The Beginning of the End for Yemen's Rebel Alliance

4 MINS READDec 2, 2017 | 15:33 GMT
Houthi fighters under fire from forces loyal to Yemen's former president Ali Abdullah Saleh during clashes in Sanaa, Dec. 2.
(STRINGER/AFP/Getty Images)

Houthi fighters under fire from forces loyal to Yemen's former president, Ali Abdullah Saleh, during clashes in Sanaa, Dec. 2. Relations between the feuding rebel allies broke down Dec. 1, following months of increasing discord.

The rebel alliance in Sanaa looks to be on its last legs. Clashes between supporters of Abdul-Malek al-Houthi and former Yemeni President Ali Abdullah Saleh and the General People's Congress (GPC) party have reached a new level of intensity. Meanwhile, Saleh issued a statement that called on the Saudi-led Gulf Cooperation Council (GCC) coalition to lift its blockade and promised a willingness to "turn the page." Saleh's statement prompted a positive reaction from the GCC coalition, which on Dec. 2 said it was sure Saleh and his GPC party loyalists would "return to the Arab fold," and rid Yemen of Iranian influence, according to the Saudi Arabian Press Agency.

The rebel alliance has always been tenuous. During his decadeslong tenure as Yemen's president, before he was ousted in 2011, Saleh fought rebellions by the Houthis, which led to enduring bad blood between the two sides of the rebel alliance. But when the Houthis took advantage of Yemen's fractured political landscape in late 2014 to advance on Sanaa, Saleh loyalists wanted to use the Houthis' hard power to help them retain political relevance. Holding the capital has helped them prove they are forces to contend with. The Houthis, in turn, benefited from their alliance with Saleh because he brought to the alliance the Republican Guard and heavy weaponry, including artillery and missiles. It always has been more likely that the GCC would consider GPC loyalists as potential political allies rather than Houthi forces, whom Saudi Arabia views as a direct vector of Iranian influence.

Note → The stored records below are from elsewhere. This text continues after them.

-- ==== Sys2Proof/Tests/Slice0.lean ====
section
/-! SUPPORT. Tests whose expected values are those of spec/95_test_vectors.md or written out from the rule named, and,
for every statement with hypotheses, a concrete state that meets them all. -/

namespace Sys2Proof.Tests

open Sys2Proof Sys2Proof.Machine

/-! ### A small machine: the configuration and slots of 95_test_vectors.md -/

/-- NMAX = 16 and the eight slots of 95_test_vectors.md. -/
def cfg : Config where
  nmax := 16
  slotCaps := [.w64, .w64, .w64, .w128, .w256, .w8, .w64, .w64]
  nmax_pos := by decide
  nmax_le := by decide
  nslot_pos := by decide
  nslot_le := by decide

/-- The launch state with slot 1 = slot 2 = 1, view entries 1, 2, 0, and these pending turns. -/
def base (turns : List Turn) : State :=
  { State.launch cfg [(1, 1#256), (2, 1#256)] with
    tgt := 1#8 :: 2#8 :: List.replicate 14 0#8, cinTag := 0b001#3, cin0 := 0xA55A#64, turns := turns }

/-- The command `c` has been started on `s`, and stands at entry `i` of phase `ph`. -/
def runningOn (s : State) (c : BitVec 32) (ph : Phase) (i : Nat) : State :=
  (commandStart c s).withRun ⟨snapshot c s, i, ph, 1#256, ⟨true, true, true⟩⟩

/-- The same on `base`. -/
def running (c : BitVec 32) (ph : Phase) (i : Nat) (turns : List Turn) : State := runningOn (base turns) c ph i

/-- Two fields of the next state, where there is one. -/
def after {α : Type} (r : Result) (f : State → α) : Option α :=
  match r with
  | .next t => some (f t)
  | .fault _ => none
  | .refused _ => none

/-! ### WellFormed: each check refuses an ill-formed term (30_encoding.md R84, R88) -/

theorem test_read_too_many_targets : Instr.wellFormed 16 (.read .w64 17#6 0#16) = false := by decide
theorem test_hasdis_too_many_targets : Instr.wellFormed 16 (.hasdis .w64 17#6 0#16) = false := by decide
theorem test_writeall_too_many_targets : Instr.wellFormed 16 (.writeall .w64 17#6 0#16 true) = false := by decide
theorem test_nmax_targets_are_well_formed : Instr.wellFormed 16 (.read .w64 16#6 0#16) = true := by decide

/-! ### Decode: words written out bit by bit from 30_encoding.md R80, one for each constructor -/

/-- IDX = 200, RSV = 0, NT = 0, V = 0, WC = 101, OP = 0001 (0x00C80051, vector S8). -/
theorem test_decode_get : decode 16 0b00000000110010000000000001010001#32 = .command (.get .w256 200#16) := by decide
/-- IDX = 200, V = 1, WC = 101, OP = 0010 (0x00C800D2, vector S8). -/
theorem test_decode_set : decode 16 0b00000000110010000000000011010010#32 = .command (.set .w256 200#16 true) := by decide
/-- IDX = 1, NT = 2, WC = 011, OP = 0011 (0x00010233, vector M2). -/
theorem test_decode_read : decode 16 0b00000000000000010000001000110011#32 = .command (.read .w64 2#6 1#16) := by decide
/-- IDX = 0, NT = 3, WC = 011, OP = 0100 (0x00000334, vector M7). -/
theorem test_decode_hasdis : decode 16 0b00000000000000000000001100110100#32 = .command (.hasdis .w64 3#6 0#16) := by decide
/-- IDX = 63, NT = 1, V = 0, WC = 011, OP = 0101 (0x003F0135, vector W4). -/
theorem test_decode_writeall :
    decode 16 0b00000000001111110000000100110101#32 = .command (.writeall .w64 1#6 63#16 false) := by decide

This week has been a particularly bloody one between forces loyal to the different rebel leaders. On Dec. 28, Houthi forces clashed with GPC-affiliated fighters for control over a mosque, a GPC political headquarters and Saleh family residences. Skirmishes continued to spark throughout the week. As of Dec. 2, at least 40 fighters have been killed as Saleh forces battled Houthi forces for control of key Sanaa territory. Saleh's forces reportedly have claimed from Houthi control the Saudi Arabian, United Arab Emirates and Sudan embassies, the Saleh presidential compound, the Ministry of Defense and national security-affiliated buildings, and the Central Bank and Ministry of Finance. The swift reclamation of key infrastructure puts Saleh forces on higher ground vis-a-vis their Houthi counterparts in the city.

In the past when clashes have broken out between Saleh and Houthi supporters, their leadership has stepped in to try to quell the violence. In August, for instance, leaders on each side pushed talks to mediate violent clashes between the allied rebel forces and volleys back and forth between GPC and Houthi-affiliated media stations. Today, however, Houthi leadership has accused Saleh of moving to initiate a coup, and Saleh has publicly reached out to the GCC coalition. Earlier in the week, Saleh-affiliated media distanced itself from Houthi media, which was celebrating its latest missile launch toward Saudi Arabia. The divergent media reports and the rhetoric from the leadership indicate the rebel alliance has reached a certain point of no return.

Saleh is positioning himself and his GPC loyalists for an optimal position in political negotiations, and it appears he is so far successful.

It is unlikely that Saleh would make a statement about being willing to work with the coalition without having discussed the possibility with Saudi Arabia beforehand, either directly or indirectly. Although the GCC-backed and internationally recognized president of Yemen, Abd Rabboh Mansour Hadi, has yet to comment, a notable statement from Riyadh-installed Yemeni Vice President Ali Mohsen al-Ahmar approving of Saleh's statement helps underline Saudi acquiescence. Saleh is positioning himself and his GPC loyalists for an optimal position in political negotiations, and it appears he is so far successful. This could nudge stagnant political negotiations forward and tilt the war further in the GCC-led coalition's favor.

For the war, the breakup of the Houthi-Saleh alliance will be detrimental to the Houthis' capabilities to continue fighting. Without Saleh and his fighters, the Houthis will struggle to hold the line against the GCC-led forces. They likely will begin to lose key positions in central Yemen and will be gradually driven northward, to their core highland territory. If Saleh's forces were to outright join forces with the GCC-led coalition, this process would only accelerate.